What is Contrato Social?
Portuguese for Articles of Association, this document is the main step to the legal formation of a partnership. Know more about the importance of this contract, its essential clauses and how to amended it when necessary.
What Contrato Social stands for?
Contrato Social is the Portuguese name for Articles of Association, which is a written document, drawn up in a public or private way, that will govern the company, showing the responsibilities, reciprocal rights and duties of its associates. This document will also specify a set of rules for the business operation and protections the associates' capital invested.
The dynamics of companies' partnerships is intense. In a few years, it can happen several significant changes in the market, new business are started, some come to an end, companies merge, friends become enemies, partners begin deceiving or hating each other, associates die, get sick, go crazy, or simply want to drop their deals and do something else.
Hence, the importance of the Articles of Association to reduce the uncertainty of the partnership. As one of the first steps of the company formation process, the Articles of Association must be done carefully, if possible by specialized lawyers or accountants. After its signature by the associates and witnesses, the document must be registered at the Junta Comercial (Board of Trade), from the same state where the company is being started, where it will take 15 to 30 days to be processed.
Essential clauses
The Articles of Association will contain a few mandatory clauses required by the Legislation. According to the Brazilian Code of Civil Procedure, the essential provisions that must be present in the Contrato Social are:
- Complete qualification of the partners (name, address, personal documents etc)
- Company name and social object (activities that will be developed by the company)
- Complete location of the headquarters and the partnership's duration
- The capital of the company consistent initially invested money and input/assets held by its associates
- The share or quota belonging to each partner in the company and capital (their percentage in the partnership)
- Specification of the financial year
- Company's administrator’s name, rights and obligations
- In case the administrator’s is not a shareholder, the person must in addition present a declaration to Commercial Registry to be qualified as administrator
- Shareholders rights, interests and obligations
- Jurisdiction and arbitration clause
- City and date the contract was signed
- The participation of each partner in the profits and losses
In addition to the essential clauses (without which the Contrato Social is considered invalid), the partners can enter with other terms in the contract, which will be called accidental clauses.
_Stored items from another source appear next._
/-- The pot after a post (R404). -/
def Pot.posted (p : Pot) (b : PostBlk) (data : List Byte) : Pot :=
  if postStatus p b = pstOK then
    { p.add b data with landed := p.landed.set (b.gen.toNat % 16) (p.row b.gen ||| BitVec.ofNat 64 (2 ^ b.slot)) (Nat.mod_lt _ (by decide)) }
  else { p with rej := p.rej + 1 }

/-- The core that a flight's events name: none for a post of another package. -/
def Flight.here (f : Flight) : Option Nat := if f.sent.isSome then none else some f.core

/-- Writes a dword of a completion object: the state after it, and the cause when it cannot be written. -/
def objPut (s : State) (f : Flight) (va v : Nat) : State × Option Nat :=
  match engLoc s f.core f.part f.rp va 8 .w with
  | .mem pte pa => (homeWrite s none f.part va pa (pteRemote s pte) (leBytes 8 v), none)
  | .win c off => (lsStore s c off (leBytes 8 v), none)
  | .seg .. =>
    match engWrite s f.core f.part f.rp va (leBytes 8 v) with
    | .ok s _ => (s, none)
    | .fault s c _ => (s, some c)
  | .fault c => (s, some c)

/-- Writes a completion object: INFO, then STATUS; a fault drops the write and is reported (R405). -/
def postComplete (s : State) (f : Flight) (h : Word) (cw status info : Nat) : State :=
  if cw = 0 then s
  else
    let (s, a) := objPut s f (cw + 8) info
    let (s, b) := objPut s f cw status
    match a.orElse fun _ => b with
    | some c => report s (.cd (potSlice h / 32)) f.here 5 c f.part (BitVec.ofNat 64 cw)
    | none => s

/-- The answer to a post of another package, with the cycles that it waited for leave and how often it was refused (R420, 20 R466; log 12). -/
def postAnswer (s : State) (f : Flight) (h : Word) : State :=
  match f.sent with
  | some tag => sendFlit s (sliceEdge s (potSlice h)) f.part (ctlFlit 3 (f.act - 2 ^ 40) tag 0 f.part (1 + 256 * (f.waited % 2 ^ 64 + 2 ^ 64 * f.refusals)))
  | none => s

/-- R404: a post takes its effect at its home. -/
def postAt (s : State) (f : Flight) (h : Word) (b : PostBlk) (data : List Byte) : State :=
  let s := (settleReads s h).dropFlight f.id
  match potAt s f.part h with
  | none => postAnswer (postComplete s f h b.cw pstSTALE 0) f h
  | some p =>
    let s := setPot s h (p.posted b data)
    postAnswer (postComplete s f h b.cw (postStatus p b) p.g.toNat) f h

/-- Tokens that a post needs (R420). -/
def postTokens (b : PostBlk) : Nat := b.count / 1024

/-- Whether a post waits at the governor. -/
def postAsked (s : State) (die id : Nat) : Bool :=
  (s.die die).reqs.any fun r => match r.pool with
    | .pot i _ => decide (i = id)
    | _ => false

/-- A post that leaves for another package, once a tag is free: its header, then its blocks (R403, R379). -/
def sendPost (s : State) (f : Flight) (h : Word) (b : PostBlk) (data : List Byte) : State :=
  let e := servingEdge s (dieOf f.core)
  let pkg := potPkg h
  match s.tagRun 1 with
  | none => s
  | some id =>
    let tag := id % 2 ^ 13
    let n := if s.joined f.part pkg then (data.length + 127) / 128 else 0
    let s := sendFlit { s with fresh := id + 1, posts := s.posts ++ [(id, f, s.now)] } e f.part (postHeader h b f.core f.part n pkg tag)
    ((List.range n).foldl (fun s i => sendFlit s e f.part (bulkFlit 1 pkg tag (BitVec.ofNat 1024 (ofLe ((data.drop (128 * i)).take 128))))) s).dropFlight f.id

/-- What a post waits for at the home of its completion object. -/
def postObjWait (s : State) (f : Flight) (b : PostBlk) : Option State :=
  if b.cw = 0 then none else engWait s f.core f.part f.rp true (b.cw, 16)

/-- A drained post is performed, once its leave tokens are granted. -/
def performPost (s : State) (f : Flight) (h : Word) (b : PostBlk) (data : List Byte) : State :=
  if potPkg h ≠ s.pkg then
    if bulkFull s (servingEdge s (dieOf f.core)) (potPkg h) 1 then s else sendPost s f h b data
  else
    let die := potSlice h / 32
    if postTokens b ≠ 0 ∧ ¬ f.leaveOk = true ∧ cdPresent s die then
      if postAsked s die f.id then s else askLeave s die (.pot f.id (f.here.getD 4096)) (postTokens b)
    else
      match postObjWait s f b with
      | some s => s
      | none => postAt s f h b data

/-- A drained state change is performed; a pot of another package is sent the request. -/
def performChange (s : State) (f : Flight) (h : Word) (code v : Nat) (g : Pot → Pot) : State :=
  let s := s.dropFlight f.id
  if potPkg h ≠ s.pkg then sendFlit s (servingEdge s (dieOf f.core)) f.part (ctlFlit 1 (potPkg h) 0 h.toNat f.part (code + 256 * v))
  else
    let s := settleReads s h
    match potAt s f.part h with
    | some p => setPot s h (g p)
    | none => s

/-- The pot that a request of another package names. -/
def Inbound.pot (x : Inbound) : Option Word :=
  match x.what with
  | .post h .. => some h
  | .potOp h _ => some h
  | .potAsk 6 h _ => some h
  | .potAsk 13 h _ => some h
  | _ => none

/-- What another package asks of a pot here: to open one, to read it, or a field of it. -/
def potAsked (s : State) (x : Inbound) (code : Nat) (h : Word) (v : Nat) : State :=
  let answer := fun (s : State) (h code v : Nat) => sendFlit s (sliceEdge s h) x.part (ctlFlit 3 x.pkg x.tag 0 x.part (code + 256 * v))
  let s := { s with inbox := s.inbox.filter fun y => decide (y.id ≠ x.id) }
  if code = 10 then
    let home := homeOf s h.toNat
    let (s, w) := potOpenAt s x.part home (fieldOf v 0 16) (fieldOf v 17 4) (decide (fieldOf v 16 1 = 1)) (BitVec.ofNat 32 (fieldOf v 21 32))
      (BitVec.ofNat 64 (fieldOf v 53 64))
    answer s home 5 w.toNat
  else if code = 13 then
    match potAt s x.part h with
    | some p => answer s (potSlice h) 6 (potStatWord s h p (v % 256)).toNat
    | none => answer s (potSlice h) 7 0
  else
    let r : PotRd := { id := x.id, core := 0, act := 2 ^ 40 + x.pkg, part := x.part, handle := h, need := BitVec.ofNat 64 v, dst := 0, blk := 0,
                       bf16 := decide (fieldOf v 128 1 = 1), limit := fieldOf v 96 32, first := fieldOf v 64 16, count := fieldOf v 80 16,
                       sealing := decide (fieldOf v 129 1 = 1), since := none, st := .travelling, far := some (x.pkg, x.tag) }
    { s with potReads := s.potReads ++ [r] }

/-- A post of another package whose blocks have all arrived, or a state change, takes its place among the drained effects, after
what its package sent to that pot before (R379). -/
def acceptPost (s : State) (x : Inbound) : State :=
  let first := (s.inbox.takeWhile (fun y => decide (y.id ≠ x.id))).all fun y => decide (y.pkg ≠ x.pkg ∨ y.pot ≠ x.pot)
  let accept := fun (op : RbOp) (src : Nat) =>
    let f : Flight := { id := x.id, core := src, part := x.part, act := 2 ^ 40 + x.pkg, rp := 0, ent := none, op := op,
                        leaveOk := false, sent := some x.tag }
    { s with inbox := s.inbox.filter (fun y => decide (y.id ≠ x.id)), flights := s.flights ++ [f] }
  match x.what with
  | .post h b src n data _ =>
    if data.length < 128 * n || !first then s else accept (.post h b (data.take (b.count * potBytes b.bf16))) src
  | .potOp _ op => if first then accept op 0 else s
  | .potAsk code h v => if code = 10 || first then potAsked s x code h v else s
  | _ => s

/-- R398-R406, R411: a drained post or state change takes its effect at its pot's home. -/
def execPotPostPerform (id : Nat) (s : State) : Out :=
  .next (match s.flight id with
    | some f =>
      if !flightReady s f then s
      else
        match f.op with
        | .post h b data => performPost s f h b data
        | .potClose h => closePot (settleReads (s.dropFlight id) h) f.core f.part h
        | .potReset h g => performChange s f h 7 g.toNat fun p =>
            { p with g := g, landed := Vector.replicate 16 0, sum := List.replicate p.d 0, sat := false, rej := 0 }
        | .potSeal h => performChange s f h 8 0 Pot.sealed
        | .potExp h e => performChange s f h 9 e.toNat fun p => { p with e := e }
        | _ => s
    | none =>
      match s.inbound id with
      | some x => acceptPost s x
      | none => s)

/-- R379, Table 15.5: a post to another package has no answer, or a post of another package lacks blocks, after FTO: LOST. -/
def execPostTrainTimeout (id : Nat) (s : State) : Out :=
  .next (match s.posts.find? (fun x => decide (x.1 = id)) with
    | some (_, f, t) =>
      if s.now < t + ftoCycles s then s
      else
        match f.op with
        | .post h b _ =>
          match postObjWait s f b with
          | some s => s
          | none => postComplete { s with posts := s.posts.filter fun x => decide (x.1 ≠ id) } f h b.cw pstLOST 0
        | _ => s
    | none =>
      match s.inbound id with
      | some x =>
        match x.what with
        | .post h b src n d t => if s.now < t + ftoCycles s ∨ 128 * n ≤ d.length then s else losePost s x h b src (n - d.length / 128)
        | .lost (some (h, b, src)) n =>
          let f : Flight := { id := id, core := src, part := x.part, act := 2 ^ 40 + x.pkg, rp := 0, ent := none, op := .trig,
                              leaveOk := false, sent := some x.tag }
          match postObjWait s f b with
          | some s => s
          | none => (postComplete s f h b.cw pstLOST (((potAt s x.part h).map (fun p => p.g.toNat)).getD 0)).setLost id none n
        | _ => s
      | none => s)

end Sys2Proof.Machine
end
Amendments to the Contrato Social
Of course the courses taken by the partnership may change and start to disagree from the initial intentions of it. The initial excitement, the trust between its members, the mutual delivery around a common purpose, as well as the whole business itself may need to take other directions.
Any alteration regarding the clauses of the Articles of Association, such as change of associates, company's name, the association purposes and activities, addresses, capital invested, quotas percentage etc. must be registered at the Junta Comercial. Otherwise, the changes will have no legal validity.
The amendments will only be valid after they were properly registered at Junta Comercial. The procedure to alter or insert new clauses to the Contrato Social is rewriting the document and registering it at Junta Comercial again.